Inspiration

Each year the world generates 1.3 billion tons of waste and that number is expected to soar to 4 billion tons by 2100, according to Ede Ijjasz-Vasquez, senior director for the World Bank's Social, Urban, Rural and Resilience Global Practice [1]. Nine-tenths of all solid waste in the United States does not get recycled and landfills are among the biggest contributors to soil pollution. To make matters worse, roughly 80% of the items buried in landfills could be recycled [2]. Although 75% of America’s waste is recyclable, we only recycle around 30% of it and 9 out of 10 people said they would recycle if it were “easier” [2].

There are billions of dollars wasted each year on improper recycling in the United States alone and based on the statistics people are inclined to recycle if it is made easier. By creating a product such as Litter Fitter, it is easy for consumers to place this over their existing garbage and let machine vision do the sorting. This would greatly improve the amount of recycling and improve the state of existing landfills to accommodate the growing population.

What it does

The Litter Fitter is a small container that is placed over existing garbage bins to help with sorting. It has a mounted camera and sensor which detects and analyzes trash by saving an image on the Pi, sending it to the Google Cloud vision API which determines what kind of recycling the object is. The Pi can then get an output from the API to determine which way to spin the servo motor. The servo motor can then turn the sorting lever left or right depending on the type of waste.

How we built it

The project was built by splitting it into three main categories: Google Cloud API, Raspberry Pi Hardware, and Frame Creation. The Google Cloud API was learned by viewing online tutorials and downloading all necessary libraries which were then run on Linux. The team was able to take pictures of various items that go into the garbage and test the validity of the machine learning algorithm. The next category, raspberry Pi hardware, was built by first connecting the Pi to an external laptop through an application called PuTTY. The camera was then attached and code was written to see if an image would be saved onto the Pi. Once this was completed, the motion sensor was added and the python code was modified to see if the camera would take a picture when motion was detected. Lastly, the whole project was attached to the frame which was created using cardboard. The wires were reconnected and routed through the back letting the final product do its job uninterrupted.

Challenges we ran into

With every project there are a few challenges along the way. This project had issues during the beginning when trying to setup a connection from the Pi to the desktop. A few tutorials were used to help move this process along. The same problems happened when trying to use and understand the Google Cloud API. Some documentation seemed to be missing and was inherent knowledge to some but not to others. Trying to figure out these missing gaps by watching more online tutorials was the key to overcoming this problem. The main hardware challenge was getting the servo motor to run with the Pi. The load of the cardboard sorting lever was too much for the initial servo motors and as a result the motor could not return to its initial position. Double motors on each side were then used but this resulted in a short circuit of one of the motors because of uneven power distribution. In the end we decided to use a larger stepper motor to try and lift the lever.
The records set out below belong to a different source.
/-! ## Tenant words (R269 to R271) -/

def twTlog (w : Word) : Nat := (w.extractLsb' 0 3).toNat
def twShare (w : Word) : Nat := (w.extractLsb' 8 8).toNat
def twIns (w : Word) : Nat := (w.extractLsb' 16 16).toNat
def twHon (w : Word) : Nat := (w.extractLsb' 32 16).toNat
def twExp (w : Word) : Nat := (w.extractLsb' 48 16).toNat
def twMake (tlog share ins hon exp : Nat) : Word :=
  BitVec.ofNat 64 (tlog + share * 2 ^ 8 + ins % 2 ^ 16 * 2 ^ 16 + min hon 65535 * 2 ^ 32 + min exp 65535 * 2 ^ 48)

def twHit (w : Word) : Word := twMake (twTlog w) (twShare w) (twIns w) (twHon w + 1) (twExp w)
def twExpired (w : Word) : Word := twMake (twTlog w) (twShare w) (twIns w) (twHon w) (twExp w + 1)
def twFill (w : Word) : Word := twMake (twTlog w) (twShare w) (twIns w + 1) (twHon w) (twExp w)

/-- TLOG after a trust update, from the counts held (R271). -/
def twTrust (w : Word) : Nat :=
  let n := twHon w + twExp w
  let t := twTlog w
  if n = 0 then t else if 2 * twHon w < n then min (t + 1) 4 else if 7 * n < 8 * twHon w then t - 1 else t

/-- A fill counted for a tenant in a cycle. When INS wraps, the new TLOG is found from the counts then held, they are
cleared, and entry 64 + t of the table holds the new TLOG with its cycle until the next cycle, where it applies (R271). -/
def fillCount (words : AMap Word) (cycle t : Nat) : AMap Word :=
  let w := twFill (words.get 0 t)
  if twIns w = 0 then
    (words.put t (twMake (twTlog w) (twShare w) 0 0 0)).put (64 + t) (BitVec.ofNat 64 ((cycle + 1) * 8 + twTrust w))
  else words.put t w
/-- A new TLOG waits for its cycle. -/
def trustDue (words : AMap Word) (cycle t : Nat) : Bool :=
  let w := (words.get 0 (64 + t)).toNat
  decide (w ≠ 0) && decide (w / 8 ≤ cycle)
/-- The new TLOG taken over. -/
def trustTake (words : AMap Word) (t : Nat) : AMap Word :=
  let w := words.get 0 t
  (words.put t (twMake ((words.get 0 (64 + t)).toNat % 8) (twShare w) (twIns w) (twHon w) (twExp w))).del (64 + t)

/-! ## Sets and victims (R264 to R266) -/

abbrev Ways := List (Option Line)

/-- The line at way w touched; every other valid line ages (R264). -/
def waysTouch (ws : Ways) (w : Nat) : Ways :=
  ws.mapIdx (fun i l => l.map (fun l => if i = w then { l with rcy := 0 } else { l with rcy := if l.rcy = 3 then 3 else l.rcy + 1 }))

/-- The line of a set that a test holds for, with its way. -/
def waysFind (ws : Ways) (addr : Nat) : Option (Nat × Line) :=
  (ws.zipIdx.find? (fun e => match e.1 with | some l => l.addr == addr | none => false)).bind (fun e => e.1.map (fun l => (e.2, l)))
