-- ==== Sys2Proof/Machine/Spill.lean ====
section
/-! DEFINITION. Engine state that follows a holder (R215, R318, R319): the banks of a core-context and the clause state of a
context, kept by owner, and spilled to the owner's save area when another takes the engine. -/

namespace Sys2Proof.Machine

def engKey (ctx u : Nat) : Nat := ctx * 4096 + u
def State.unit (s : State) (u : Nat) : EngUnit := s.units.get {} u
def State.setUnit (s : State) (u : Nat) (r : EngUnit) : State := { s with units := s.units.put u r }

/-! ## Banks: 65,536 words of 32 bits, kept by core-context; word i × 256 + j is element (i, j) -/

def bankKey (cc b : Nat) : Nat := cc * 2 + b
def State.bank (s : State) (cc b : Nat) : AMap Lane := s.banks.get [] (bankKey cc b)
def State.setBank (s : State) (cc b : Nat) (m : AMap Lane) : State := { s with banks := s.banks.put (bankKey cc b) m }

/-- The banks of a core-context as the ACC area holds them. -/
def State.accImage (s : State) (cc : Nat) : List Byte :=
  (List.range 2).flatMap (fun b => (List.range 65536).flatMap (fun i => leBytes 4 ((s.bank cc b).get 0 i).toNat))

/-- A bank of 65,536 words. -/
def bankRestored (bs : List Byte) : AMap Lane :=
  ((List.range 65536).map (fun i => (i, recAt 32 bs (4 * i) 4))).filter (fun e => e.2 ≠ 0)

/-- Where the ACC area of a core-context lies (R319). -/
def State.accAddr (s : State) (cc : Nat) : Nat := (s.kernel (cc / 1024)).area (cc / 1024) 0 + cc % 1024 * 0xC_8000 + 0x4_8000

/-- The banks of a core-context written to its save area. -/
def State.spillBanks (s : State) (cc : Nat) : State :=
  let s := s.poke (s.accAddr cc) (s.accImage cc)
  s.setCoreCtx cc { s.coreCtx cc with spilled := true }

/-- Banks that were spilled read back; what cannot be read stays as the device kept it (DESIGN CHOICE, log 54). -/
def State.loadBanks (s : State) (cc : Nat) : State :=
  if !(s.coreCtx cc).spilled then s else
  let s := s.setCoreCtx cc { s.coreCtx cc with spilled := false }
  match s.savedBytes (s.accAddr cc) 0x8_0000 with
  | (some bs, s) => (s.setBank cc 0 (bankRestored bs)).setBank cc 1 (bankRestored (bs.drop 0x4_0000))
  | (none, s) => s

/-! ## Clause state, kept by context and array -/

def State.clause (s : State) (ec : Nat) : Clause := s.clauses.get {} ec
def State.setClause (s : State) (ec : Nat) (m : Clause) : State := { s with clauses := s.clauses.put ec m }

/-- Cell (c, l); a cell never written since CACFG holds INIT. -/
def Clause.cell (m : Clause) (c l : Nat) : BitVec 8 := m.cells.get m.init (c * 2048 + l)
def Clause.lits (m : Clause) : Nat := 2 * m.f
def Clause.entry (m : Clause) (c : Nat) : BitVec 8 := m.table.get 0 c

/-- The cells of clauses [c0, c0 + nc) in order. -/
def Clause.dump (m : Clause) (c0 nc : Nat) : List Byte :=
  (List.range nc).flatMap (fun i => (List.range m.lits).map (fun l => m.cell (c0 + i) l))

/-- Seed, sample counter, WRAP, CONFIGURED and shape, in 25 bytes: the fields of the header that CARD writes (R227). -/
def Clause.fields (m : Clause) : List Byte :=
  leBytes 8 m.seed.toNat ++ leBytes 8 m.ctr.toNat ++
    leBytes 2 ((if m.wrap then 1 else 0) + (if m.configured then 2 else 0)) ++ leBytes 2 m.c ++ leBytes 2 m.f ++ leBytes 1 m.k ++ leBytes 2 m.t

/-- A spill slot: fields, INIT, EMPTYINF and the thresholds in 64 bytes, the clause table, and from byte 4,096 the cells
(DESIGN CHOICE, log 54). -/
def Clause.image (m : Clause) : List Byte :=
  let head := m.fields ++ [m.init] ++ leBytes 1 (if m.emptyInf then 1 else 0) ++ [m.ti1, m.ti0, m.tiz, m.tii].flatMap (leBytes 4)
  head ++ List.replicate (64 - head.length) 0 ++ (List.range 4032).map m.entry ++ m.dump 0 m.c

/-- Clause state as its slot holds it. -/
def Clause.restored (head cells : List Byte) : Clause :=
  let n (o k : Nat) : Nat := leNat ((head.drop o).take k)
  let m : Clause :=
    { seed := recAt 64 head 0 8, ctr := recAt 64 head 8 8, wrap := n 16 2 % 2 = 1, configured := n 16 2 / 2 % 2 = 1
      c := n 18 2, f := n 20 2, k := n 22 1, t := n 23 2, init := recAt 8 head 25 1, emptyInf := n 26 1 = 1
      ti1 := n 27 4, ti0 := n 31 4, tiz := n 35 4, tii := n 39 4
      table := ((List.range (n 18 2)).map (fun i => (i, recAt 8 head (64 + i) 1))) }
  { m with cells := cells.zipIdx.map (fun e => (e.2 / max m.lits 1 * 2048 + e.2 % max m.lits 1, e.1)) }

/-- The spill slot of array u of a context, where it has one (R318). -/
def State.claSlot (s : State) (ctx u : Nat) : Option Nat :=
  ((s.ctx ctx).arrays.idxOf? u).map (fun i => Config.saveArea ctx 0 4 + i * 0x40_1000)

def State.spillClause (s : State) (ctx u : Nat) : State :=
  match s.claSlot ctx u with
  | none => s
  | some a =>
    let m := s.clause (engKey ctx u)
    (s.poke a m.image).setClause (engKey ctx u) { m with spilled := true }

def State.loadClause (s : State) (ctx u : Nat) : State :=
  let m := s.clause (engKey ctx u)
  if !m.spilled then s else
  let s := s.setClause (engKey ctx u) { m with spilled := false }
  match s.claSlot ctx u with
  | none => s
  | some a =>
    match s.savedBytes a 4096 with
    | (some h, s) =>
      let n := leNat ((h.drop 18).take 2) * (2 * leNat ((h.drop 20).take 2))
      (match s.savedBytes (a + 4096) n with
      | (some cells, s) => s.setClause (engKey ctx u) (Clause.restored h cells)
      | (none, s) => s)
    | (none, s) => s

/-! ## Passing an engine on (R214, R215) -/

/-- Engine u gives up what it holds of core-context cc: banks to a core-context's area; clause state only where another
context takes the array. -/
def State.spillUnit (s : State) (u cc : Nat) (next : Option Nat) : State :=
  let ctx := (s.kernel (cc / 1024)).ctx
  if u < 128 then (if next = some cc then s else s.spillBanks cc)
  else if next.map (fun n => (s.kernel (n / 1024)).ctx) = some ctx then s else s.spillClause ctx u

/-- Engine u taken over by core-context cc: the state it holds of another is saved, then the taker's restored. -/
def State.takeUnit (s : State) (u cc : Nat) : State :=
  let s := match (s.unit u).loaded with | some o => s.spillUnit u o (some cc) | none => s
  let s := if u < 128 then s.loadBanks cc else s.loadClause (s.kernel (cc / 1024)).ctx u
  s.setUnit u { s.unit u with loaded := some cc }

end Sys2Proof.Machine
end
Accomplishments that we're proud of

We were able to accurately categorize trash using label responses from Google's vision API remotely from a Raspberry PI. Building a working physical demo.

What we learned

The team learned about the Google Cloud API and its amazing features which are mostly open to the public. The transferring of files between the API and Pi using HTTP was a new task some of us never learned before. We got familiar with interfacing the Raspberry Pi with hardware components such as the step motor, camera, and ultra-sonic sensor.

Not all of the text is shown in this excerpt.